Oh, I don’t know. When you have a 99.99-per-cent-perfect screenplay, you don’t have to do anything. “The Remains of the Day,” “The Silence of the Lambs,” “The Father.” They’re pretty nigh perfect. When you learn that language you pack that into the suitcase of your brain, and those words inform your body. They move you around the set. I suppose it’s like playing the piano. If you play a piece of Chopin, you hear the notes sing, and you think, Where the hell is that coming from? It’s the same with acting, with Shakespeare. “Attend the lords of France and Burgundy.” You don’t have to act. It’s there for you, all written down. But we tend to make mincemeat of it by wondering what it all means.
So the part didn’t necessarily require you to dig into the depths of human evil so much as look at the screenplay, see how the words are laid out, and that is your guide to being Hannibal Lecter?
Yes. When my agent sent the script over to me thirty-odd years ago, I phoned him back and said, “This is a wonderful part. I don’t want to read anymore.” Jonathan Demme, the director, came to see me the next day in London. I said, “Is it for real? You want me to do it?” He said yes. I just knew how to play it. I remember reading the account of a notorious serial killer—Ted Bundy—and I thought, I don’t want to read any more of this stuff. It’s hideous. I didn’t want to make Hannibal Lecter a hero.
I remember Jonathan Demme saying on the first day—it was a Monday in January, 1990—“How do you want to be seen when Jodie comes down the corridor?” I said, “Standing in the middle of the cell.” He said, “Standing? You don’t want to be reading? Why?” I said, “Because I can smell her coming down the corridor.” John said, “You’re weird.” What he is, in a way, is a lover, because he’s impressed that this young, physically vulnerable woman comes to visit the monster. Lecter thinks, God, she’s courageous. But I’m going to take the mask off her now, so she can learn from me. He strips her down to make her a better person.
You had a very solid career as an actor before “The Silence of the Lambs,” but obviously that’s the movie that made you a superstar in your fifties.

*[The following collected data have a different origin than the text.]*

-- ==== Sys2Proof/Tests/Slice0.lean ====
section
/-! SUPPORT. Tests/Slice0.lean: small checks of the model on single steps, ill-formed commands that the check refuses, and for every statement
with hypotheses a state and operands that meet them. -/

namespace Sys2Proof.Tests

open Sys2Proof Sys2Proof.Machine

set_option cleanup.letToHave false
set_option Elab.async false

/-! Ill-formed commands: each check of `Instr.wf` refuses one. -/

theorem wf_refuses_units :
    Instr.wf (.timeStep 2056) = false ∧ Instr.wf (.ptmDialogueStart 4) = false ∧ Instr.wf (.esmcTimeout 8) = false ∧
    Instr.wf (.add 64 0 0) = false ∧ Instr.wf (.add 0 17 0) = false ∧ Instr.wf (.add 0 0 8) = false ∧ Instr.wf (.parseExt 272) = false ∧
    Instr.wf (.lockGrant 0 64) = false ∧ Instr.wf (.ropeProgramStart 512) = false ∧ Instr.wf (.moduleRemove 4) = false ∧
    Instr.wf (.pwrGoodRise 4096) = false ∧ Instr.wf (.matchLaneFault 0 256) = false ∧ Instr.wf (.thermalSample 256) = false ∧
    Instr.wf (.synceInputLoss 12) = false := by decide

theorem wf_refuses_addresses :
    Instr.wf (.registerWrite (.reg 21 0 0 0)) = false ∧ Instr.wf (.registerWrite (.reg 0 65536 0 0)) = false ∧
    Instr.wf (.registerWrite (.reg 0 0 67108864 0)) = false ∧ Instr.wf (.registerWrite (.cfg 0 (.ideStream 9) 0)) = false ∧
    Instr.wf (.registerWrite (.msix 0 1024 0 0)) = false ∧ Instr.wf (.registerWrite (.msix 0 0 3 0)) = false ∧
    Instr.wf (.registerWrite (.doorbell 0 256 0)) = false ∧ Instr.wf (.registerWrite (.doorbell 0 0 4096)) = false ∧
    Instr.wf (.memoryReadError 4 0 0 0 [] none false) = false ∧ Instr.wf (.spdmGetVersion 9 true) = false := by decide

theorem wf_accepts :
    Instr.wf (.timeStep 2055) = true ∧ Instr.wf (.add 63 16 7) = true ∧ Instr.wf (.parseExt 271) = true ∧
    Instr.wf (.registerWrite (.reg 20 65535 67108863 0)) = true ∧ Instr.wf (.registerWrite (.msix 2055 1023 2 0)) = true ∧
    Instr.wf (.registerWrite (.cfg 2055 (.ideStream 8) 0)) = true := by decide

/-! Witnesses: each theorem shows, for the clauses of the statement it is named after, a state and operands that meet their hypotheses. -/

theorem witness_EmptyQueueIsOneCycle :
    (({} : State).pending = [] ∧ ({} : State).board.held = false) ∧
    (∃ s : State, s.pending = [] ∧ s.board.held = true) :=
  ⟨by decide, { board := { held := true } }, by decide⟩

theorem witness_StepKeepsInvariant : ∃ s t : State, s.Inv ∧ step s = .next t :=
  ⟨{ State.reset with pending := [.voteBoundary] }, State.reset,
    ⟨by unfold State.memOk; decide +kernel, by unfold State.queueOk; decide +kernel, by unfold Board.linesOk; decide +kernel⟩, rfl⟩

theorem witness_QueueOutputsAndFreeValues : ∃ (c : Instr) (s t : State), exec c s = .next t := ⟨.voteBoundary, {}, {}, rfl⟩

theorem witness_Frames : ∃ (c : Instr) (s t : State),
    c.lines = false ∧ c.flashes = false ∧ c.rekeys = false ∧ exec c s = .next t := ⟨.voteBoundary, {}, {}, rfl, rfl, rfl, rfl⟩

theorem witness_ErrorCounter :
    (∃ (s : State) (off : Nat), s.cnt off < 0xFFFFFFFF) ∧
    (∃ (s : State) (off : Nat), s.cnt off = 0xFFFFFFFF ∧ s.rd (fld off 32 1) = 1) ∧
    (∃ (s : State) (off : Nat), s.cnt off = 0xFFFFFFFF ∧ s.rd (fld off 32 1) = 0) ∧
    (∃ (off lo : Nat) (row : RegRow), findRow (regRowsAt off) off = some row ∧ row.kind = .errCnt lo ∧ lo ≤ 31) :=
  ⟨⟨{}, R.FLT_ACCESS_CNT, by decide +kernel⟩, ⟨({} : State).setReg R.FLT_ACCESS_CNT 0x1FFFFFFFF, R.FLT_ACCESS_CNT, by decide +kernel⟩,
   ⟨({} : State).setReg R.FLT_ACCESS_CNT 0xFFFFFFFF, R.FLT_ACCESS_CNT, by decide +kernel⟩,
   ⟨R.FLT_ACCESS_CNT, 0, (findRow (regRowsAt R.FLT_ACCESS_CNT) R.FLT_ACCESS_CNT).get (by decide +kernel), by decide +kernel⟩⟩

theorem witness_FaultEntryPlaced : ∃ (s : State) (j : Nat), (3 : Nat) < 4 ∧ j < 4096 ∧ j ≠ s.rd F.FLT_RING_PI_PI % 4096 :=
  ⟨{}, 4095, by decide +kernel⟩

/-- A state whose management PF of attachment 3 has Memory Space Enable 1. -/
def openBars : State := { funcs := [(6, { vecTable := 64, cfg := { memSpace := true } })] }

theorem witness_SplitReads :
    isReg R.FST_STATUS = true ∧ isReg 0x8 = false ∧
    (∃ t, exec (.lowHalfRead 3 0 R.FST_STATUS) openBars = .next t ∧ t.barOpen (2 * 3) = true) ∧ openBars.barOpen (2 * 3) = true ∧
    ¬ ((openBars.splitOf 3).rdHeld = true ∧ (openBars.splitOf 3).rdOff = 0) :=
  ⟨by decide +kernel, by decide +kernel, ⟨_, rfl, by decide +kernel⟩, by decide +kernel, by decide⟩

theorem witness_SplitWrites :
    (R.FLT_ACCESS_CNT < 0x2600000 ∧ isReg R.FLT_ACCESS_CNT = true) ∧ ((8 : Nat) < 0x2600000 ∧ isReg 8 = false) ∧
    (∃ t, exec (.lowHalfWrite 3 0 R.FLT_ACCESS_CNT 0) openBars = .next t) ∧ openBars.barOpen (2 * 3) = true ∧
    ¬ ((openBars.splitOf 3).wrHeld = true ∧ (openBars.splitOf 3).wrOff = 0) :=
  ⟨by decide +kernel, by decide +kernel, ⟨_, rfl⟩, by decide +kernel, by decide⟩

theorem witness_DiscardedAccesses : (3 : Nat) < 4 ∧ (0x2600000 : Nat) ≤ 0x27FFFF8 ∧ (0x27FFFF8 : Nat) < 0x2800000 ∧
    openBars.barOpen (2 * 3) = true ∧ ({} : State).barOpen (2 * 3) = false ∧ (({} : State).func 6).resetting = false ∧
    (∃ s : State, (s.func 6).resetting = true) := by
  refine ⟨by decide, by decide, by decide, by decide +kernel, by decide +kernel, rfl, ⟨{ funcs := [(6, { resetting := true })] }, rfl⟩⟩

theorem witness_RegisterWrites :
    (∃ (off : Nat) (row : RegRow), off < 0x2600000 ∧ findRow (regRowsAt off) off = some row ∧ row.kind = .plain ∧
      openBars.partyOpen 3 = true ∧ openBars.actWrite 3 0 off 0 = none) ∧
    findRow (regRowsAt 8) 8 = none ∧
    (∃ (off : Nat) (row : RegRow), off < 0x2600000 ∧ findRow (regRowsAt off) off = some row ∧ row.kind = .stat) ∧
    openBars.barOpen 6 = true ∧ (openBars.func 6).vecTable ≤ 64 ∧ 63 < (openBars.func 6).vecTable :=
  ⟨⟨R.FST_INT_STATUS, (findRow (regRowsAt R.FST_INT_STATUS) R.FST_INT_STATUS).get (by decide +kernel), by decide +kernel⟩,
   by decide +kernel, ⟨R.PRS_PKT_CNT, (findRow (regRowsAt R.PRS_PKT_CNT) R.PRS_PKT_CNT).get (by decide +kernel), by decide +kernel⟩, by decide +kernel⟩

/-! The spec's worked examples. -/

/-- 00_scope.md, worked example: thread 3 of engine 5 of gallery 12. -/
theorem test_unitThread : unitThread 12 5 3 = 0x0C2B ∧ unitThread 60 5 3 = 0x3C2B := by decide

/-- 09_tunnels_and_crypto.md, worked example: packets A, B and D. -/
theorem test_esnSeq : esnSeq 0x10 0x1FFFFFF80 1024 = 0x200000010 ∧ esnSeq 0xFFFFFF00 0x200000010 1024 = 0x1FFFFFF00 ∧
    esnSeq 0xFFFFF000 0x200000010 1024 = 0x2FFFFF000 := by decide

/-- 14_ports.md, worked example: PRT_LANE_CFG 0x0000_008C_0000_0401. -/
theorem test_laneMode : (List.range 8).map (laneMode 0x8C00000401) = [2, 0, 0, 0, 3, 0, 6, 7] := by decide

/-- 05_engines_and_galleries.md: sump 268 is sump 32 of gallery 12. -/
theorem test_sumpKey : sumpKey 3 268 = some (12 * 36 + 32) := by decide

/-! Helpers: admin commands in front of function 0. -/

/-- The 80 bytes of an admin slot that a trailer's CMAC covers: opcode and target, the words from 0x08 on, a counter of 1, key slot 0. -/
def slot80 (op target : Nat) (ws : List Nat) : List Byte :=
  leBytes (op + target * 65536) 8 ++ ((List.range 7).flatMap (fun i => leBytes (ws.getD i 0) 8) ++ (leBytes (if critOp op then 1 else 0) 8 ++ leBytes 0 8))

/-- The state with an admin command of function 0 that is next to run. -/
def given (s : State) (c : AdmCmd) : State := { s.updFunc 0 (fun f => { f with cur := some c }) with adminOrder := [0] }

/-- An admin command without a trailer. -/
def plainCmd (op target : Nat) (ws : List Nat) : AdmCmd := { slot := 0, bytes := slot80 op target ws ++ List.replicate 48 0 }

/-- A critical admin command whose trailer's CMAC is right for the state. -/
def critCmd (s : State) (op target : Nat) (ws : List Nat) : AdmCmd where
  slot := 0
  bytes := slot80 op target ws ++
    (leBytes (Config.cmac (Map.get s.grt.prinKey 0 0) (leBytes (s.reg R.GRT_DSN).toNat 8 ++ slot80 op target ws) % 2 ^ 128) 16 ++ List.replicate 32 0)

/-- A state whose lifecycle is PROVISIONED, with principal 0 provisioned and every right. -/
def owned (s : State) : State :=
  ((s.wr F.GRT_STATUS_LIFECYCLE 1).wrB (F.GRT_PRINCIPAL_PROVISIONED 0) true).wr (F.GRT_PRINCIPAL_RIGHTS 0) 0x1FFF

theorem checked_of {s : State} {f op : Nat} {m : Bool} {masks : List Nat} {good : AdmCmd → Bool} {c : AdmCmd}
    (h : (decide (s.admCmd f op m = some c) && !(c.reads && c.opRead != 0) && (c.clean masks && good c) && !s.targetBusy c) = true) :
    s.Checked f op m masks good c := by
  simp only [Bool.and_eq_true, decide_eq_true_eq, Bool.not_eq_true'] at h
  exact ⟨h.1.1.1, h.1.1.2, by simp only [Bool.and_eq_true]; exact h.1.2, h.2⟩

/-- The state with command c of function f next to run. -/
def givenBy (s : State) (f : Nat) (c : AdmCmd) : State := { s.updFunc f (fun x => { x with cur := some c }) with adminOrder := [f] }

theorem plain_checked {s : State} {f op : Nat} {m : Bool} {ws masks : List Nat} {good : AdmCmd → Bool}
    (h : (decide ((givenBy s f (plainCmd op f ws)).admCmd f op m = some (plainCmd op f ws)) && !((plainCmd op f ws).reads && (plainCmd op f ws).opRead != 0) &&
      ((plainCmd op f ws).clean masks && good (plainCmd op f ws)) && !(givenBy s f (plainCmd op f ws)).targetBusy (plainCmd op f ws)) = true) :
    (givenBy s f (plainCmd op f ws)).Checked f op m masks good (plainCmd op f ws) := checked_of h

theorem leNat_leBytes (n k : Nat) : leNat (leBytes n k) = n % 256 ^ k := by
  induction k generalizing n with
  | zero => simp [leBytes, leNat, Nat.mod_one]
  | succ k ih => simp [leBytes, leNat, ih, Nat.pow_succ, Nat.mul_comm, Nat.mod_mul]

theorem slot80_length (op target : Nat) (ws : List Nat) : (slot80 op target ws).length = 80 := by
  have h : ∀ v n, (leBytes v n).length = n := by intro v n; induction n generalizing v with
    | zero => rfl
    | succ n ih => simp [leBytes, ih]
  simp [slot80, h, List.range, List.range.loop]

theorem leBytes_length (v n : Nat) : (leBytes v n).length = n := by
  induction n generalizing v with
  | zero => rfl
  | succ n ih => simp [leBytes, ih]

theorem critCmd_mac (s : State) (op target : Nat) (ws : List Nat) :
    (critCmd s op target ws).bytes.take 80 = slot80 op target ws ∧
    leNat (((critCmd s op target ws).bytes.drop 0x50).take 16) =
      Config.cmac (Map.get s.grt.prinKey 0 0) (leBytes (s.reg R.GRT_DSN).toNat 8 ++ slot80 op target ws) % 2 ^ 128 := by
  have h := slot80_length op target ws
  constructor
  · simp [critCmd, h]
  · simp only [critCmd]
    rw [List.drop_left' h, List.take_left' (leBytes_length _ _), leNat_leBytes]
    exact Nat.mod_eq_of_lt (Nat.mod_lt _ (by decide))

/-- The state with that critical command next to run. -/
def crit (s : State) (op target : Nat) (ws : List Nat) : State := given s (critCmd s op target ws)

theorem given_cmd (s : State) (c : AdmCmd) : ((given s c).func 0).cur = some c := by
  simp [given, State.func, State.updFunc, State.setFunc]

theorem crit_verified {s : State} {op target : Nat} {ws masks : List Nat} {good : AdmCmd → Bool}
    (h : (decide ((critCmd s op target ws).op = op) && decide (bitsOf ((critCmd s op target ws).word 0x48) 0 8 = 0) &&
      decide ((critCmd s op target ws).word 0x40 = 1) && decide (s.rd F.GRT_STATUS_LIFECYCLE = 1) &&
      s.rdB (F.GRT_PRINCIPAL_PROVISIONED 0) && decide ((s.reg (R.GRT_COUNTER 0)).toNat = 0) &&
      bitOf (((crit s op target ws).ctrWrite 0 1).rd (F.GRT_PRINCIPAL_RIGHTS 0)) (rightBit op) &&
      (!((critCmd s op target ws).reads && (critCmd s op target ws).opRead != 0)) && ((critCmd s op target ws).clean masks && good (critCmd s op target ws)) &&
      !((crit s op target ws).ctrWrite 0 1).targetBusy (critCmd s op target ws)) = true) :
    (crit s op target ws).Verified 0 op masks good (critCmd s op target ws) ((crit s op target ws).ctrWrite 0 1) := by
  simp only [Bool.and_eq_true, decide_eq_true_eq, Bool.not_eq_true'] at h
  obtain ⟨⟨⟨⟨⟨⟨⟨⟨⟨h0, h1⟩, h2⟩, h3⟩, h4⟩, h5⟩, h6⟩, h7⟩, h8⟩, h9⟩ := h
  have hm := critCmd_mac s op target ws
  refine ⟨?_, ?_, h7, by simp only [Bool.and_eq_true]; exact h8, h9⟩
  · simp only [State.admCmd, crit, given_cmd, h0]
    simp [critCmd, given]
  · have hr : (crit s op target ws).reg = s.reg := rfl
    have hd : (crit s op target ws).rd = s.rd := rfl
    have hb : (crit s op target ws).rdB = s.rdB := rfl
    have hg : (crit s op target ws).grt = s.grt := rfl
    simp only [State.trailer, h0, h1, h2, h6, hm.1, hm.2, hr, hd, hb, hg, h3, h4, h5]
    rw [if_neg (by simp), if_neg (by simp), if_neg (by decide), if_neg (by decide), if_pos trivial]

Looking back, was that a good point in your life to become that famous? Do you wish it had happened earlier?
Well, I don’t know what serendipity is, but I remember I was doing a play in London and went to see “Mississippi Burning,” with Gene Hackman. I thought, God, I’d love to be in a film like that. But I was resigned to stay in the British theatre. And it was later that afternoon that my agent sent that script over. So it was a coalescing point. I knew that it was a winner. We have maybe extrasensory perception about life; you know when you know. That’s been the process of my life ever since I was a little boy, when I left school.

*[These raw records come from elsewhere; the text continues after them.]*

-- ==== Sys2Proof/Config.lean ====
section
/-! DEFINITION. What one HCC fixes: the constants of 00_scope.md R5, the open parameters of R6 and R40, and the free
values of 93_implementation_defined.md section 1. -/

namespace Sys2Proof

/-- The open parameters (R6, R40), and one point that the spec leaves open by contradicting itself. They are an argument
of the model: State carries them, and every statement is for every legal value (DESIGN CHOICE, log entry 1; HCC_BASE:
log entry 13; `compressLenDrops`: log entry 7). -/
structure Params where
  /-- N_IBUF, the size of IBUF in bytes. -/
  nIbuf : Nat
  /-- N_OBUF, the size of OBUF in bytes. -/
  nObuf : Nat
  /-- HCC_BASE, where the platform places the host window. -/
  hccBase : Nat
  /-- Which of two readings of the spec holds when COMPRESS fails with E_LEN: true, the failure writes of PACK and UNPACK
  apply (R23, R24, R25, R137; D19 of 92_eei_decisions.md; 93_implementation_defined.md section 1); false, nothing else is
  written (R110, V-CMP-10). No file settles it (DESIGN CHOICE, log entry 7). -/
  compressLenDrops : Bool
deriving DecidableEq, Repr

namespace Config

/-- The value of the ID register (R2, R15). -/
def idValue : Word := 0x48434337#32

/-- NSYM, the number of byte values (R5). -/
def nSym : Nat := 256

/-- NODE_MAX, the number of arena entries (R5). -/
def nodeMax : Nat := 511

/-- ROOT's value when there is no tree (R28). -/
def noRoot : Handle := 0x1FF#9

/-- The largest legal buffer size (R6). -/
def bufMax : Nat := 2 ^ 20

/-- FREE VALUE: byte `i` of draw number `draw`, what a buffer's undetermined bytes hold (R39 "any byte values, which a
model draws freely"; R99, R103 failure writes). Nothing constrains it (DESIGN CHOICE, log entries 2 and 3; safe). -/
opaque freeByte (draw i : Nat) : Byte

/-- FREE VALUE: the word number `draw`, what a window read while BUSY returns (R54). Nothing constrains it (DESIGN CHOICE, log entry 4;
safe). -/
opaque freeWord (draw : Nat) : Word

end Config

/-- The parameters a real HCC may have (R6). -/
abbrev Params.Legal (p : Params) : Prop :=
  (1 ≤ p.nIbuf ∧ p.nIbuf ≤ Config.bufMax) ∧ (1 ≤ p.nObuf ∧ p.nObuf ≤ Config.bufMax)

/-- The reference parameters of 95_test_vectors.md (R6); DESIGN CHOICE for the reset state (log entries 1,
7 and 13). -/
def Params.reference : Params where
  nIbuf := 65536
  nObuf := 65536
  hccBase := 0
  compressLenDrops := true

end Sys2Proof
end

The great liberation for me is to know that we are insignificant, that finally it’s all a dream within a dream. Look at this moment. The pandemic has got us worried, because we thought we knew everything. We don’t. We’re in the grips of an invisible little microbe. When we come through this, we’d better wake up and say, Stop it. Let’s get together, see what we can do as a community, instead of all this bitching and moaning and attacking everyone. It’s just a waste of time, waste of energy, waste of life.

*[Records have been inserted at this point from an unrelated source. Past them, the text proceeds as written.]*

-- ==== Sys2Proof/Machine/Codebook.lean ====
section
/-! DEFINITION. GENCB and CLRCB (43_codebook.md R92, R93). -/

namespace Sys2Proof.Machine

/-- R92: walk(h, p) over the arena `nodes`, writing the codebook `e`. A child's handle is below its parent's
(R87), so a fuel of NNODE is enough for a walk from ROOT. An UNUSED entry, which no tree of BUILD reaches, writes
nothing (DESIGN CHOICE, log entry 14). -/
def walk (nodes : Table Node) : Nat → Nat → Bits → Table CodeEntry → Table CodeEntry
  | 0, _, _, e => e
  | fuel + 1, h, p, e =>
    let n := Table.get Node.empty nodes h
    match n.kind with
    | .leaf => Table.set CodeEntry.empty e n.sym.toNat (CodeEntry.ofBits p)
    | .phantom => e
    | .internal =>
      walk nodes fuel n.right.toNat (p ++ [true]) (walk nodes fuel n.left.toNat (p ++ [false]) e)
    | .unused => e

/-- R92: the codebook of the tree in NODE; empty when NNODE = 0. -/
def State.treeCodebook (s : State) : Table CodeEntry :=
  if s.nnode = 0 then [] else walk s.mem.node s.nnode.toNat s.root.toNat [] []

/-- R92: CB[b] <- E[b] for every b. -/
def gencbCommand (s : State) : CmdResult :=
  ⟨{ s with mem := { s.mem with cb := s.treeCodebook } }, .ok⟩

/-- GENCB: write the codebook of the tree in NODE into CB (R92). -/
def execGencb (s : State) : Host.Outcome State Fault Refusal := .next (gencbCommand s).complete

/-- R93: every CB entry takes LEN 0 and CODE 0. -/
def clrcbCommand (s : State) : CmdResult := ⟨{ s with mem := { s.mem with cb := [] } }, .ok⟩

/-- CLRCB: clear the codebook (R93). -/
def execClrcb (s : State) : Host.Outcome State Fault Refusal := .next (clrcbCommand s).complete

end Sys2Proof.Machine
end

When you did the first “Thor” movie, ten years ago—you’ve now been in three—you said that you read the script and wrote on it “N.A.R.,” for “No Acting Required.” What to you separates an N.A.R. role from an A.R. role? How do you know when there’s acting required?
I try to apply it to everything I do: no acting required. On “Thor,” you have Chris Hemsworth—who looks like Thor—and a director like Kenneth Branagh, who is so certain of what he wants. They put me in armor; they shoved a beard on me. Sit on the throne; shout a bit. If you’re sitting in front of a green screen, it’s pointless acting it. Gregory Peck was doing “Moby Dick,” and one of the props guys found his script on the set. He opened it up and Gregory Peck had written on a certain page, “N.A.R.”
Oh, you got it from Gregory Peck!
So he asked, “What does this mean, Mr. Peck?” He said [launching into a booming Peck impression], “No acting required. You just look at the sea, and that’s it!” And that’s true.